Work task. From the entries below, return only the lines starting at the one that contains "def pulling (s" and ending at the one that contains "theorem test_wf_ackDecision : (Instr.ackDecision", exactly as they stand.
>>>>>
-- ==== Sys2Proof/Tests/Slice0.lean ====
section
/-! SUPPORT. The model's own tests: ill-formed terms refused, words written from the encodings decoded, single steps with
the expected values of spec/95_test_vectors.md (the vector's name stands in each comment), and for each statement with
hypotheses a concrete state and operands that meet them. -/

namespace Sys2Proof.Tests

open Sys2Proof.Machine

/-! ## Helpers -/

/-- The state a step answers, none when it stops. -/
def nextOf (o : Host.Outcome State Fault Refusal) : Option State :=
  match o with
  | .next s => some s
  | .fault _ => none
  | .refused _ => none

/-- Why a step is refused, none when it is not. -/
def refusalOf (o : Host.Outcome State Fault Refusal) : Option Refusal :=
  match o with
  | .next _ => none
  | .fault _ => none
  | .refused r => some r

/-- What the decoder gives, none when it refuses. -/
def decoded (r : Record) : Option Instr :=
  match decode Config.t1v r with
  | .ok i => some i
  | .error _ => none

/-- The frame of program P1. -/
def standby : Frame := { source := 15, destination := 15, payload := [0x36] }

/-- The frame of program P3. -/
def unicast : Frame := { source := 4, destination := 0, payload := [0x36] }

/-- The answers the environment has ready. -/
def ready (levels : List Level) (times : List Nat) (hooks : List Bool) (s : State) : State :=
  { s with env := { s.env with levels := levels, times := times, hooks := hooks } }

/-- A transmitter in mid-frame, with handle 0, after its first timer. -/
def sending (f : Frame) (state : TxState) (phase : TxPhase) (i k : Nat) (acks : List Bit) (attempts : Nat) : State :=
  { State.reset with
    tx :=
      { Tx.atReset with
        state := state, phase := phase, i := i, k := k, frame := some f, acks := acks, attempts := attempts,
        handle := some 0, seq := 1, timer := some 1 },
    env := { State.reset.env with armed := 1 } }

/-- The same with the line pulled low. -/
def pulling (s : State) : State := { s with bus := { s.bus with drive := .low } }

/-- A receiver in mid-frame, its current cell begun at 46100, after its first timer. -/
def receiving (state : RxState) (phase : RxPhase) (i k : Nat) (shift : Byte) (eom : Bit) (blocks : List Block)
    (dest : Option LogicalAddress) : State :=
  { State.reset with
    rx :=
      { Rx.atReset with
        state := state, phase := phase, i := i, k := k, fall := some 46100, shift := shift, eom := eom,
        blocks := blocks, dest := dest, timer := some 1 },
    env := { State.reset.env with armed := 1, lastEdge := 46100, clock := 46100 } }

/-- A frame waiting for the bus beside whatever the receiver does. -/
def waiting (s : State) : State :=
  { s with
    tx :=
      { Tx.atReset with
        state := .waitFreeTime, frame := some standby, handle := some 0, seq := 1, timer := some 2 },
    env := { s.env with armed := 2 } }

/-- The effects of a step, none when it stops. -/
def effectsOf (o : Host.Outcome State Fault Refusal) : Option (List Effect) := (nextOf o).map (·.effects)

/-- The result a step hands back, none when it stops. -/
def resultOf (o : Host.Outcome State Fault Refusal) : Option Result := (nextOf o).map (·.result)

/-! ## Ill-formed terms are refused -/

/-- 16 payload bytes do not fit the four-bit length of R91. -/
theorem test_wf_send : (Instr.aSend { standby with payload := List.replicate 16 0 }).wf Config.t1v = false := by decide
theorem test_wf_send_15 : (Instr.aSend { standby with payload := List.replicate 15 0 }).wf Config.t1v = true := by decide
theorem test_wf_start : (Instr.start 3499 4300).wf Config.t1v = false := by decide
theorem test_wf_bit0 : (Instr.bit0 600 2400).wf Config.t1v = false := by decide
theorem test_wf_bit1 : (Instr.bit1 600 2049).wf Config.t1v = false := by decide
theorem test_wf_encode : (Instr.encode { standby with payload := List.replicate 15 0 }).wf Config.t1v = false := by decide
theorem test_wf_txBit : (Instr.txBit 15 0).wf Config.t1v = false ∧ (Instr.txBit 0 9).wf Config.t1v = false := by decide
theorem test_wf_ackDecision : (Instr.ackDecision 4 15).wf Config.t1v = false := by decide
theorem test_wf_shouldAck : (Instr.shouldAck 4 15).wf Config.t1v = false := by decide
theorem test_wf_deliver : (Instr.deliver { standby with payload := List.replicate 15 0 }).wf Config.t1v = false := by decide
theorem test_wf_complete : (Instr.complete 0 (.done [])).wf Config.t1v = false := by decide
theorem test_wf_complete_16 : (Instr.complete 0 (.done (List.replicate 16 0))).wf Config.t1v = false := by decide
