-- ==== Sys2Proof/Laws/Text.lean ====
section
/-! SUPPORT. The laws of text (41_text.md): which strings have glyphs, where a layout can end, which pixels a character
sets, and everything a text operation can do. -/

namespace Sys2Proof.Machine

/-! ## Glyphs -/

/-- A code has a glyph exactly when it is in `32..127` (rule R90). -/
theorem glyphOf_isSome {table : Fin 96 → List Byte} {c : Int} :
    (∃ g, glyphOf table c = some g) ↔ 32 ≤ c ∧ c ≤ 127 := by
  unfold glyphOf
  by_cases h : 32 ≤ c ∧ c ≤ 127 <;> simp [h]

theorem glyphOf_none {table : Fin 96 → List Byte} {c : Int} (h : c < 32 ∨ 127 < c) : glyphOf table c = none := by
  unfold glyphOf
  rw [dif_neg (by omega)]

/-- A string whose codes all have glyphs has as many glyphs as codes. -/
theorem glyphsOf_some {table : Fin 96 → List Byte} {codes : List Int} (h : ∀ c ∈ codes, 32 ≤ c ∧ c ≤ 127) :
    glyphsOf table codes = some (codes.map fun c => (glyphOf table c).getD []) := by
  induction codes with
  | nil => rfl
  | cons c cs ih =>
    obtain ⟨g, hg⟩ := glyphOf_isSome (table := table).2 (h c (by simp))
    simp [glyphsOf, hg, ih fun d hd => h d (by simp [hd])]

/-- One code without a glyph leaves the string without glyphs. -/
theorem glyphsOf_none {table : Fin 96 → List Byte} {codes : List Int} {c : Int} (hc : c ∈ codes)
    (h : c < 32 ∨ 127 < c) : glyphsOf table codes = none := by
  induction codes with
  | nil => cases hc
  | cons d ds ih =>
    rcases List.mem_cons.1 hc with rfl | hc
    · simp [glyphsOf, glyphOf_none h]
    · rw [glyphsOf, ih hc]; cases glyphOf table d <;> rfl

theorem glyphsOf_eq_nil {table : Fin 96 → List Byte} {codes : List Int} (h : glyphsOf table codes = some []) :
    codes = [] := by
  cases codes with
  | nil => rfl
  | cons c cs =>
    rw [glyphsOf] at h
    split at h <;> simp_all

/-! ## The pixels of a character -/

theorem mem_columnPixels {n : Nat} {col : Int} {bits : BitVec n} {p : Pixel} :
    p ∈ columnPixels col bits ↔ p.1 = col ∧ ∃ k : Nat, k < n ∧ p.2 = k ∧ bits.getLsbD k = true := by
  obtain ⟨x, y⟩ := p
  simp only [columnPixels, List.mem_filterMap, List.mem_range]
  constructor
  · rintro ⟨k, hk, h⟩
    split at h
    · rename_i hb
      obtain ⟨rfl, rfl⟩ := Prod.mk.inj (Option.some.inj h)
      exact ⟨rfl, k, hk, rfl, hb⟩
    · cases h
  · rintro ⟨rfl, k, hk, rfl, hb⟩
    exact ⟨k, hk, by simp [hb]⟩

theorem flip8_getLsbD (v : Byte) {k : Nat} (hk : k < 8) : (flip8 v).getLsbD k = v.getLsbD (7 - k) := by
  simp only [flip8, BitVec.getLsbD_reverse, BitVec.getMsbD, hk, decide_true, Bool.true_and]

/-- Column `j`, row `k` of a single-size character is set where bit `7 - k` of its glyph byte `j` is (rule R91). -/
theorem mem_glyphPixels {g : List Byte} {p : Pixel} :
    p ∈ glyphPixels g ↔
      ∃ (j k : Nat) (b : Byte), g[j]? = some b ∧ k < 8 ∧ p = ((j : Int), (k : Int)) ∧ b.getLsbD (7 - k) = true := by
  simp only [glyphPixels, List.mem_flatMap]
  constructor
  · rintro ⟨⟨b, j⟩, hm, hp⟩
    obtain ⟨hx, k, hk, hy, hb⟩ := mem_columnPixels.1 hp
    rw [flip8_getLsbD _ hk] at hb
    exact ⟨j, k, b, List.mem_zipIdx_iff_getElem?.1 hm, hk, Prod.ext hx hy, hb⟩
  · rintro ⟨j, k, b, hj, hk, rfl, hb⟩
    exact ⟨(b, j), List.mem_zipIdx_iff_getElem?.2 hj, mem_columnPixels.2 ⟨rfl, k, hk, rfl, by
      rw [flip8_getLsbD _ hk]; exact hb⟩⟩

/-- The pixels of a single-size character are those `SingleSizePixel` describes (rules R91, R92). -/
theorem mem_glyphPixels_iff {g : List Byte} {p : Pixel} : p ∈ glyphPixels g ↔ SingleSizePixel g p.1 p.2 := by
  simp only [mem_glyphPixels, SingleSizePixel, Prod.ext_iff, and_assoc]

/-- The pixels of a double-size character are those `DoubleSizePixel` describes (rules R93, R97). -/
theorem mem_glyph2xPixels_iff {extra : Option Byte → Byte → Option Byte → BitVec 16 × BitVec 16} {g : List Byte}
    {p : Pixel} : p ∈ glyph2xPixels extra g ↔ DoubleSizePixel extra g p.1 p.2 := by
  simp only [glyph2xPixels, DoubleSizePixel, List.mem_flatMap, List.mem_append, mem_columnPixels, List.getElem?_map]
  constructor
  · rintro ⟨⟨v, j⟩, hm, h⟩
    rw [List.mem_zipIdx_iff_getElem?, List.getElem?_map] at hm
    obtain ⟨b, hb, rfl⟩ := Option.map_eq_some_iff.1 hm
    rcases h with ⟨hx, k, hk, hy, hs⟩ | ⟨hx, k, hk, hy, hs⟩
    · exact ⟨j, k, b, hb, hk, hy, .inl ⟨hx, hs⟩⟩
    · exact ⟨j, k, b, hb, hk, hy, .inr ⟨hx, hs⟩⟩
  · rintro ⟨j, k, b, hb, hk, hy, h⟩
    refine ⟨(flip8 b, j), by simp [List.mem_zipIdx_iff_getElem?, hb], ?_⟩
    rcases h with ⟨hx, hs⟩ | ⟨hx, hs⟩
    · exact .inl ⟨hx, k, hk, hy, hs⟩
    · exact .inr ⟨hx, k, hk, hy, hs⟩

/-! ## Layouts -/

/-- What a text size needs for the wrap step to keep a position on the surface. -/
structure TextSize.Sane (size : TextSize) : Prop where
  row     : 0 < size.row
  advance : ∀ g, 0 ≤ size.advance g

theorem singleSize_sane : singleSize.Sane := ⟨by decide, fun g => by simp [singleSize]; omega⟩

theorem doubleSize_sane (extra : Option Byte → Byte → Option Byte → BitVec 16 × BitVec 16) :
    (doubleSize extra).Sane := ⟨by simp [doubleSize], fun g => by simp [doubleSize]; omega⟩

/-- Everything the wrap step can do (rule R95): stay, wrap to column 0 of a row that fits, or stop where it is. -/
theorem wrapStep_cases (w h x y wpx row : Int) (wrap : Bit) :
    wrapStep w h x y wpx row wrap = (x, y, .go) ∨
      (w < x + wpx ∧ wrap = 1 ∧ y + 2 * row ≤ h ∧ wrapStep w h x y wpx row wrap = (0, y + row, .go)) ∨
      (w < x + wpx ∧ wrapStep w h x y wpx row wrap = (x, y, .stop)) := by
  unfold wrapStep
  split
  · rename_i hx
    split
    · rename_i hv
      split
      · exact .inr (.inl ⟨hx, hv, ‹_›, rfl⟩)
      · exact .inr (.inr ⟨hx, rfl⟩)
    · split
      · exact .inr (.inr ⟨hx, rfl⟩)
      · exact .inl rfl
  · exact .inl rfl

/-- A character that fits is drawn where the position is. -/
theorem wrapStep_fits {w h x y wpx row : Int} {wrap : Bit} (fits : x + wpx ≤ w) :
    wrapStep w h x y wpx row wrap = (x, y, .go) := if_neg (by omega)

/-- A layout that starts on the surface's rows ends on them, never moves up, and never left of column 0. -/
theorem layout_bounds {size : TextSize} (sane : size.Sane) {w h : Int} (wrap : Bit) (gs : List (List Byte)) {x y : Int}
    (hx : 0 ≤ x) (hy : 0 ≤ y) (hh : y < h) :
    0 ≤ (layout size w h wrap gs x y).x ∧ y ≤ (layout size w h wrap gs x y).y ∧
      (layout size w h wrap gs x y).y < h := by
  induction gs generalizing x y with
  | nil => exact ⟨hx, le_refl y, hh⟩
  | cons g gs ih =>
    have row := sane.row
    have adv := sane.advance g
    rw [layout]
    rcases wrapStep_cases w h x y (size.width g) size.row wrap with e | ⟨-, -, fit, e⟩ | ⟨-, e⟩ <;> rw [e]
    · exact ih (by omega) hy hh
    · obtain ⟨h1, h2, h3⟩ := ih (x := 0 + size.advance g) (y := y + size.row) (by omega) (by omega) (by omega)
      exact ⟨h1, by simp only; omega, h3⟩
    · exact ⟨hx, le_refl y, hh⟩

/-! ## A text operation -/

/-- Placing text changes only the framebuffer and the cursor; the length and the form of the framebuffer stay. -/
theorem placeText_frame (l : Layout) (s : State) :
    placeText l s = { s with fb := (drawPixels l.pixels 1 s).fb, cx := min l.x (s.w - 1), cy := l.y } := by
  unfold placeText
  rw [(drawPixels_frame l.pixels 1 s).1]

/-- Everything TEXT and TEXT_2X can do once accepted (rules R90, R92, R93): refuse the string, raise
`InvalidArgument`, or place the laid-out glyphs. -/
theorem drawText_cases (size : TextSize) (table : Fin 96 → List Byte) (codes : List Int) (wrap : Bit) (s : State) :
    (glyphsOf table codes = none ∧ drawText size table codes wrap s = .refused .characterCode) ∨
      (codes = [] ∧ drawText size table codes wrap s = .next (raise .invalidArgument s)) ∨
      (∃ gs, glyphsOf table codes = some gs ∧ codes ≠ [] ∧
        drawText size table codes wrap s =
          .next (complete (placeText (layout size s.w s.h wrap gs s.cx s.cy) s))) := by
  unfold drawText
  cases h : glyphsOf table codes with
  | none => exact .inl ⟨rfl, rfl⟩
  | some gs =>
    cases gs with
    | nil => exact .inr (.inl ⟨glyphsOf_eq_nil h, rfl⟩)
    | cons g gs => exact .inr (.inr ⟨g :: gs, rfl, (by rintro rfl; cases h), rfl⟩)

end Sys2Proof.Machine
end

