/-- An INIT in progress: the state in which its own bus writes are made. -/
def opening (answers : List Answer) : State := { screen 8 8 [] 0 0 answers with st := .initializing }

/-- The host's next request. -/
def asking (word : InstrWord) (s : State) : State := { s with requests := [⟨word, false⟩] }

/-- The three made-up glyphs of 95_test_vectors.md. -/
def fixture (i : Fin 96) : List Byte :=
  if i = 33 then [0x80, 0xFF, 0x01] else if i = 1 then [0xFA] else if i = 0 then [0x00, 0x00] else []

/-- No smoothing, the fallback of rule R97. -/
def plain : Option Byte → Byte → Option Byte → BitVec 16 × BitVec 16 := fun _ _ _ => (0, 0)

/-- Truncation toward zero on the quotients of this file, as a choice of the open parameter: up below zero. -/
def truncating (v : Rat) : Bool := decide (v.num < 0)

/-! ## Decoding: one word written out from the spec's encoding for every instruction -/

theorem test_decode_init : decode (.descriptor 0b0000 [.int 60, .int 128, .int 64]) = .ok (.init 60 128 64) := by decide
theorem test_decode_home : decode (.descriptor 0b0001 []) = .ok .home := by decide
theorem test_decode_move : decode (.descriptor 0b0010 [.int 127, .int 63]) = .ok (.move 127 63) := by decide
theorem test_decode_plot_default : decode (.descriptor 0b0011 [.int 3, .int 4]) = .ok (.plot 3 4 1) := by decide
theorem test_decode_line :
    decode (.descriptor 0b0100 [.int 1, .int 2, .int 5, .int 2, .int 3, .int 0]) = .ok (.line 1 2 5 2 3 0) := by decide
theorem test_decode_line_default :
    decode (.descriptor 0b0100 [.int 1, .int 2, .int 5, .int 3]) = .ok (.line 1 2 5 3 1 1) := by decide
theorem test_decode_circle_default :
    decode (.descriptor 0b0101 [.int 10, .int 11, .int 3]) = .ok (.circle 10 11 3 1 0) := by decide
theorem test_decode_rect :
    decode (.descriptor 0b0110 [.int 2, .int 3, .int 4, .int 5, .int 0, .int 1]) = .ok (.rect 2 3 4 5 0 1) := by decide
theorem test_decode_text_default : decode (.descriptor 0b0111 [.str [65, 33]]) = .ok (.text [65, 33] 1) := by decide
theorem test_decode_text2x :
    decode (.descriptor 0b1000 [.str [65], .int 0]) = .ok (.text2x [65] 0) := by decide
theorem test_decode_length : decode (.descriptor 0b1001 [.str []]) = .ok (.lengthOfString []) := by decide
theorem test_decode_clear : decode (.descriptor 0b1010 []) = .ok .clear := by decide
theorem test_decode_draw : decode (.descriptor 0b1011 []) = .ok .draw := by decide
theorem test_decode_set_inverse : decode (.descriptor 0b1100 [.int 1]) = .ok (.setInverse 1) := by decide

/-- Rules R131 to R150, bit by bit, in the order sent. -/
theorem test_decode_bus_writes :
    decode (.busWrite [0b00000000, 0b10101110]) = .ok .displayoff ∧
    decode (.busWrite [0b00000000, 0b11010101, 0b10000000]) = .ok .clockdiv ∧
    decode (.busWrite [0b00000000, 0b10101000, 0b00011111]) = .ok (.multiplex 31) ∧
    decode (.busWrite [0b00000000, 0b11010011, 0b00000000]) = .ok .displayoffset ∧
    decode (.busWrite [0b00000000, 0b01000000]) = .ok .startline ∧
    decode (.busWrite [0b00000000, 0b10001101, 0b00010100]) = .ok .chargepump ∧
    decode (.busWrite [0b00000000, 0b00100000, 0b00000000]) = .ok .memorymode ∧
    decode (.busWrite [0b00000000, 0b10100001]) = .ok .segremap ∧
    decode (.busWrite [0b00000000, 0b11001000]) = .ok .comscandec ∧
    decode (.busWrite [0b00000000, 0b11011010, 0b00000010]) = .ok (.setcompins 0x02) ∧
    decode (.busWrite [0b00000000, 0b10000001, 0b10001111]) = .ok .contrast ∧
    decode (.busWrite [0b00000000, 0b11011001, 0b11110001]) = .ok .precharge ∧
    decode (.busWrite [0b00000000, 0b11011011, 0b01000000]) = .ok .vcomdetect ∧
    decode (.busWrite [0b00000000, 0b10100100]) = .ok .displayallonResume ∧
    decode (.busWrite [0b00000000, 0b10100110]) = .ok .normaldisplay ∧
    decode (.busWrite [0b00000000, 0b10101111]) = .ok .displayon ∧
    decode (.busWrite [0b00000000, 0b00100001, 0b00000000, 0b01111111]) = .ok (.columnaddr 127) ∧
    decode (.busWrite [0b00000000, 0b00100010, 0b00000000, 0b00000111]) = .ok (.pageaddr 7) ∧
    decode (.busWrite [0b00000000, 0b10100111]) = .ok .invertdisplay ∧
    decode (.busWrite [0b01000000]) = .ok .data := by decide
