-- ==== Sys2Proof/Machine/Types.lean ====
section
/-! DEFINITION. The plain data the commands and the state of the LN9616 are made of. -/

namespace Sys2Proof

/-- Device states (R51). -/
inductive DevState where
  | off | start | standby | active | harbourWatch | failed
  deriving DecidableEq, Repr

/-- States of a time domain (R80). -/
inductive DomState where
  | none | gnssLocked | ptpLocked | acquiring | holdover | freerun
  deriving DecidableEq, Repr

/-- When SYS_ECC_CORR was last recorded for a region, and the corrections counted since (R60). -/
structure EccMark where
  region : Nat
  at_    : Nat
  count  : Nat
  deriving DecidableEq, Repr

/-- A PTP port identity: clockIdentity and portNumber (R78). -/
structure PortIdentity where
  clock : BitVec 64
  port  : Nat
  deriving DecidableEq, Repr

/-- A slew in progress: its amount in ns and the instant it began. -/
structure SlewRun where
  amount : Int
  since  : Nat
  deriving DecidableEq, Repr

/-- A change of frequency correction: the instant and the value from then on. -/
structure FreqMark where
  at_  : Nat
  freq : Int
  deriving DecidableEq, Repr

/-- The data set an Announce carries (R72, R79). -/
structure Announce where
  src       : PortIdentity
  gmId      : BitVec 64
  priority1 : Nat
  cls       : Nat
  acc       : Nat
  var       : Nat
  priority2 : Nat
  steps     : Nat
  taiUtc    : Int
  utcValid  : Bool
  leap61    : Bool
  leap59    : Bool
  timeSource : Nat
  ptpTimescale : Bool
  deriving DecidableEq, Repr

/-- A foreign master of a domain: its last Announce, the port it came by, how many were heard and when. -/
structure ForeignMaster where
  port  : Nat
  ann   : Announce
  count : Nat
  lastUp : Nat
  deriving DecidableEq, Repr

/-- A two-step Sync that waits for its Follow_Up (R72). -/
structure PendingSync where
  src  : PortIdentity
  seq  : Nat
  rx   : Nat
  corr : Int
  deriving DecidableEq, Repr

/-- A delay measurement: the request's number, whether it is out, its stamps (t1 departure of the request, t2 its receipt by the peer), what waits for a Follow_Up, when it was sent, and the delay measured last, ns (R72, R74). -/
structure DelayState where
  seq   : Nat := 0
  sent  : Bool := false
  t1    : Nat := 0
  t2    : Nat := 0
  t4    : Nat := 0
  corr  : Int := 0
  got   : Bool := false
  lastTx : Option Nat := none
  delay : Int := 0
  deriving DecidableEq, Repr

/-- An armed leap second: the second of TAI at which TAI − UTC changes, and whether it is positive (R151). -/
structure LeapPlan where
  at_      : Nat
  positive : Bool
  deriving DecidableEq, Repr

/-- TAI − UTC and the armed leap second (R89, R118, R151). -/
structure Utc where
  valid  : Bool := false
  leap   : Option LeapPlan := none
  source : Nat := 0
  taiUtc : Int := 0
  deriving DecidableEq, Repr

/-- A time pulse output (R103, R108 to R112). -/
structure TpOut where
  run     : Bool := false
  omit_   : Nat := 0
  lastUp  : Option Nat := none
  deriving DecidableEq, Repr

/-- A capture of an EVT_IN input (R113). -/
structure EvtCapture where
  ss      : Word
  sec     : Nat
  fall    : Bool
  stepped : Bool
  deriving DecidableEq, Repr

/-- One record of the Tally (R639). `seq` is none until the numbers are given at the end of S6 (R641). -/
structure Rec where
  code     : Nat
  severity : Nat
  source   : Nat
  start    : Bool
  active   : Bool
  role     : Nat
  timeFree : Bool
  stepped  : Bool
  seq      : Option Nat
  seconds  : Nat
  ns       : Nat
  p0       : Word
  p1       : Word
  p2       : Word
  p3       : Word
  deriving DecidableEq, Repr

/-- An entry of the Tally store: its slot, severity and sequence; `record` is none for a void slot (R647, R651). -/
structure StoreEntry where
  slot     : Nat
  severity : Nat
  seq      : Nat
  record   : Option Rec
  deriving DecidableEq, Repr

/-- The watchdog of a master: armed, the instant of the last kick, and whether the next value is 0xA55A (R617). -/
structure Watchdog where
  armed    : Bool := false
  lastKick : Option Nat := none
  second   : Bool := false
  deriving DecidableEq, Repr

/-- The freeze of a master: cause, access kind, tick and detail (R612, R638). -/
structure FreezeInfo where
  cause  : Nat := 0
  write  : Bool := false
  tick   : Nat := 0
  detail : Word := 0
  deriving DecidableEq, Repr

/-- Outcome of a start (R705). -/
inductive StartOutcome where
  | none | ready | timeout | reset | halted | failed
  deriving DecidableEq, Repr

/-- An entry of the start record (R705 to R709). -/
structure StartRec where
  reached  : Nat := 0
  failMask : BitVec 12 := 0
  altMask  : BitVec 12 := 0
  outcome  : StartOutcome := .none
  used     : Bool := false
  fwSlot   : Bool := false
  cfgSlot  : Bool := false
  startNo  : Nat := 0
  deriving DecidableEq, Repr

/-- A calendar reading: UTC date, time and cycles of XTAL32 in the second (R664, R666). -/
structure Calendar where
  year    : Nat := 2000
  month   : Nat := 1
  day     : Nat := 1
  weekday : Nat := 6
  hour    : Nat := 0
  min     : Nat := 0
  sec     : Nat := 0
  subsec  : Nat := 0
  deriving DecidableEq, Repr

/-- The time-base saves of R98: the frequency correction of each domain with the calendar time of its save, and TAI − UTC. -/
structure TimeSave where
  freqA  : Option Int
  calA   : Calendar
  freqB  : Option Int
  calB   : Calendar
  taiUtc : Int
  deriving DecidableEq, Repr

/-- A leap second armed in the backup domain (R671); the code is RTC_STATUS.LEAP_ARMED. -/
inductive LeapArm where
  | none | positive | negative
  deriving DecidableEq, Repr

/-- Start causes (R684); the code is RTC_STATUS.START_CAUSE. -/
inductive StartCause where
  | power | rtcWake | rstN | backupReset
  deriving DecidableEq, Repr

/-- An access path to the registers: the maintenance SPI port, or a network session by its number of table entry (R758, R767). -/
inductive Path where
  | mspi | session (n : Nat)
  deriving DecidableEq, Repr

/-- A peer as its heartbeats show it (R568, R570, R606). -/
structure Peer where
  known      : Bool := false
  format     : Nat := 0
  health     : Word := 0
  state      : DevState := .off
  level      : Nat := 0
  synced     : Bool := false
  shadowFault : Bool := false
  handoverReq : Bool := false
  duplicate  : Bool := false
  holdReturn : Bool := false
  mismatch   : Bool := false
  layup      : Bool := false
  home       : Bool := false
  epoch      : Word := 0
  tickNo     : Word := 0
  carryRx    : Word := 0
  shadowCrc  : Word := 0
  imageId    : BitVec 64 := 0
  seen       : BitVec 3 := 0
  linkDown   : Bool := false
  pathsNow   : BitVec 3 := 0
  pathsLast  : BitVec 3 := 0
  pathMiss   : List Nat := [0, 0, 0]
  miss       : Nat := 0
  lowRun     : Nat := 0
  edgeOfs    : Int := 0
  deriving DecidableEq, Repr

/-- Why a planned handover was asked for: the cause codes of TWN_HANDOVER (R593, R605). -/
inductive HandoverCause where
  | station | register | return_ | exchange | yielded
  deriving DecidableEq, Repr

/-- A heartbeat as a receiver reads it (R568). -/
structure Heartbeat where
  format      : Nat
  triad       : Bool
  role        : Nat
  health      : Word
  state       : DevState
  level       : Nat
  home        : Bool
  synced      : Bool
  shadowFault : Bool
  handoverReq : Bool
  duplicate   : Bool
  urgent      : Bool
  holdReturn  : Bool
  takeover    : Bool
  mismatch    : Bool
  layup       : Bool
  epoch       : Word
  tickNo      : Word
  carryTx     : Word
  carryRx     : Word
  handoverAt  : Word
  shadowCrc   : Word
  imageId     : BitVec 64
  seen        : BitVec 3
  links       : BitVec 3
  deriving DecidableEq, Repr

/-- A pending record of the Tally with the instant of its admission (R643, R644). -/
structure PendRec where
  record : Rec
  up  : Nat
  deriving DecidableEq, Repr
<<<<<
Exercise answer.
def pulling (s : State) : State := { s with bus := { s.bus with drive := .low } }

/-- A receiver in mid-frame, its current cell begun at 46100, after its first timer. -/
def receiving (state : RxState) (phase : RxPhase) (i k : Nat) (shift : Byte) (eom : Bit) (blocks : List Block)
    (dest : Option LogicalAddress) : State :=
  { State.reset with
    rx :=
      { Rx.atReset with
        state := state, phase := phase, i := i, k := k, fall := some 46100, shift := shift, eom := eom,
        blocks := blocks, dest := dest, timer := some 1 },
    env := { State.reset.env with armed := 1, lastEdge := 46100, clock := 46100 } }

/-- A frame waiting for the bus beside whatever the receiver does. -/
def waiting (s : State) : State :=
  { s with
    tx :=
      { Tx.atReset with
        state := .waitFreeTime, frame := some standby, handle := some 0, seq := 1, timer := some 2 },
    env := { s.env with armed := 2 } }

/-- The effects of a step, none when it stops. -/
def effectsOf (o : Host.Outcome State Fault Refusal) : Option (List Effect) := (nextOf o).map (·.effects)

/-- The result a step hands back, none when it stops. -/
def resultOf (o : Host.Outcome State Fault Refusal) : Option Result := (nextOf o).map (·.result)

/-! ## Ill-formed terms are refused -/

/-- 16 payload bytes do not fit the four-bit length of R91. -/
theorem test_wf_send : (Instr.aSend { standby with payload := List.replicate 16 0 }).wf Config.t1v = false := by decide
theorem test_wf_send_15 : (Instr.aSend { standby with payload := List.replicate 15 0 }).wf Config.t1v = true := by decide
theorem test_wf_start : (Instr.start 3499 4300).wf Config.t1v = false := by decide
theorem test_wf_bit0 : (Instr.bit0 600 2400).wf Config.t1v = false := by decide
theorem test_wf_bit1 : (Instr.bit1 600 2049).wf Config.t1v = false := by decide
theorem test_wf_encode : (Instr.encode { standby with payload := List.replicate 15 0 }).wf Config.t1v = false := by decide
theorem test_wf_txBit : (Instr.txBit 15 0).wf Config.t1v = false ∧ (Instr.txBit 0 9).wf Config.t1v = false := by decide
theorem test_wf_ackDecision : (Instr.ackDecision 4 15).wf Config.t1v = false := by decide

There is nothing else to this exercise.